Available data:
-- ==== Sys2Proof/Syntax.lean ====
section
/-!
DEFINITION. The instructions and events of the Qorfy Q7: one constructor of `Instr` per row of the opcode table.
A slot instruction carries the decoded fields of its form (R202 to R209) and of the 32-bit word that stands before it
(R211).  An event of the device (a row that no slot encodes) carries what selects it.
-/
namespace Sys2Proof

/-- The element types, by the TYPE code of R202. -/
inductive ElemType where
  | n8 | n16 | n32 | n64 | s8 | s16 | s32 | s64 | f16 | bf16 | f32 | f64 | lg8 | lg6
  deriving DecidableEq, Repr

/-- The operand space of a 9-bit operand field (R203).  `reserved` keeps the value of a code from 340 to 511, which
decodes and raises the illegal-operand fault when the slot issues. -/
inductive Operand where
  | v (r : BitVec 8)
  | s (r : BitVec 6)
  | l (r : BitVec 2)
  | q (r : BitVec 4)
  | reserved (x : BitVec 9)
  deriving DecidableEq, Repr

/-- The 32-bit word that applies to one instruction slot (R211); all zero is no such word. -/
structure Pfx where
  d4   : Option Operand
  rnd  : BitVec 3
  zpol : Bool
  wm   : BitVec 3
  deriving DecidableEq, Repr

/-- The word of 32 zero bits (R211). -/
def Pfx.none : Pfx := { d4 := Option.none, rnd := 0, zpol := false, wm := 0 }

/-- The V-form (R202, R204).  An untyped opcode has TYPE code 0, which reads as `n8`. -/
structure VForm where
  ty  : ElemType
  var : BitVec 2
  pg  : BitVec 3
  pn  : Bool
  nw  : Bool
  dst : Operand
  sa  : Operand
  sb  : Operand
  sc  : Operand
  x   : BitVec 9
  pfx : Pfx
  deriving DecidableEq, Repr

/-- The I-form (R205). -/
structure IForm where
  ty  : ElemType
  var : BitVec 2
  pg  : BitVec 3
  pn  : Bool
  nw  : Bool
  dst : Operand
  imm : W32
  pfx : Pfx
  deriving DecidableEq, Repr

/-- The M-form (R206).  `idx` is none for the code 0x1FF; `hint` is FN[51:50]. -/
structure MForm where
  ty    : ElemType
  hint  : BitVec 2
  pg    : BitVec 3
  pn    : Bool
  nw    : Bool
  data  : Operand
  cap   : BitVec 4
  idx   : Option Operand
  ofs   : BitVec 16
  scope : BitVec 4
  ord   : BitVec 2
  pfx   : Pfx
  deriving DecidableEq, Repr

/-- The B-form (R207); FN, PG, PN and NW are zero in it. -/
structure BForm where
  target : BitVec 16
  join   : BitVec 16
  kc     : BitVec 3
  kn     : Bool
  bmode  : BitVec 2
  cnt    : BitVec 6
  deriving DecidableEq, Repr

/-- The Q-form (R208). -/
structure QForm where
  ty   : ElemType
  var  : BitVec 2
  pg   : BitVec 3
  pn   : Bool
  nw   : Bool
  qd   : BitVec 4
  cap  : BitVec 4
  desc : Operand
  semv : Bool
  sem  : BitVec 5
  inc  : BitVec 8
  arg  : Operand
  pfx  : Pfx
  deriving DecidableEq, Repr

/-- The S-form (R209). -/
structure SForm where
  pg  : BitVec 3
  pn  : Bool
  nw  : Bool
  dst : Operand
  sa  : Operand
  sel : BitVec 12
  imm : BitVec 15
  pfx : Pfx
  deriving DecidableEq, Repr

/-- The two path slots of a group (R37). -/
inductive PathSlot where
  | s0 | s1
  deriving DecidableEq, Repr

Assignment:
Given the listing above, print all of it word for word.

Exercise answer:
-- ==== Sys2Proof/Syntax.lean ====
section
/-!
DEFINITION. The instructions and events of the Qorfy Q7: one constructor of `Instr` per row of the opcode table.
A slot instruction carries the decoded fields of its form (R202 to R209) and of the 32-bit word that stands before it
(R211).  An event of the device (a row that no slot encodes) carries what selects it.
-/
namespace Sys2Proof

/-- The element types, by the TYPE code of R202. -/
inductive ElemType where
  | n8 | n16 | n32 | n64 | s8 | s16 | s32 | s64 | f16 | bf16 | f32 | f64 | lg8 | lg6
  deriving DecidableEq, Repr

/-- The operand space of a 9-bit operand field (R203).  `reserved` keeps the value of a code from 340 to 511, which
decodes and raises the illegal-operand fault when the slot issues. -/
inductive Operand where
  | v (r : BitVec 8)
  | s (r : BitVec 6)
  | l (r : BitVec 2)
  | q (r : BitVec 4)
  | reserved (x : BitVec 9)
  deriving DecidableEq, Repr

/-- The 32-bit word that applies to one instruction slot (R211); all zero is no such word. -/
structure Pfx where
  d4   : Option Operand
  rnd  : BitVec 3
  zpol : Bool
  wm   : BitVec 3
  deriving DecidableEq, Repr

/-- The word of 32 zero bits (R211). -/
def Pfx.none : Pfx := { d4 := Option.none, rnd := 0, zpol := false, wm := 0 }

/-- The V-form (R202, R204).  An untyped opcode has TYPE code 0, which reads as `n8`. -/
structure VForm where
  ty  : ElemType
  var : BitVec 2
  pg  : BitVec 3
  pn  : Bool
  nw  : Bool
  dst : Operand
  sa  : Operand
  sb  : Operand
  sc  : Operand
  x   : BitVec 9
  pfx : Pfx
  deriving DecidableEq, Repr

/-- The I-form (R205). -/
structure IForm where
  ty  : ElemType
  var : BitVec 2
  pg  : BitVec 3
  pn  : Bool
  nw  : Bool
  dst : Operand
  imm : W32
  pfx : Pfx
  deriving DecidableEq, Repr

/-- The M-form (R206).  `idx` is none for the code 0x1FF; `hint` is FN[51:50]. -/
structure MForm where
  ty    : ElemType
  hint  : BitVec 2
  pg    : BitVec 3
  pn    : Bool
  nw    : Bool
  data  : Operand
  cap   : BitVec 4
  idx   : Option Operand
  ofs   : BitVec 16
  scope : BitVec 4
  ord   : BitVec 2
  pfx   : Pfx
  deriving DecidableEq, Repr

/-- The B-form (R207); FN, PG, PN and NW are zero in it. -/
structure BForm where
  target : BitVec 16
  join   : BitVec 16
  kc     : BitVec 3
  kn     : Bool
  bmode  : BitVec 2
  cnt    : BitVec 6
  deriving DecidableEq, Repr

/-- The Q-form (R208). -/
structure QForm where
  ty   : ElemType
  var  : BitVec 2
  pg   : BitVec 3
  pn   : Bool
  nw   : Bool
  qd   : BitVec 4
  cap  : BitVec 4
  desc : Operand
  semv : Bool
  sem  : BitVec 5
  inc  : BitVec 8
  arg  : Operand
  pfx  : Pfx
  deriving DecidableEq, Repr

/-- The S-form (R209). -/
structure SForm where
  pg  : BitVec 3
  pn  : Bool
  nw  : Bool
  dst : Operand
  sa  : Operand
  sel : BitVec 12
  imm : BitVec 15
  pfx : Pfx
  deriving DecidableEq, Repr

/-- The two path slots of a group (R37). -/
inductive PathSlot where
  | s0 | s1
  deriving DecidableEq, Repr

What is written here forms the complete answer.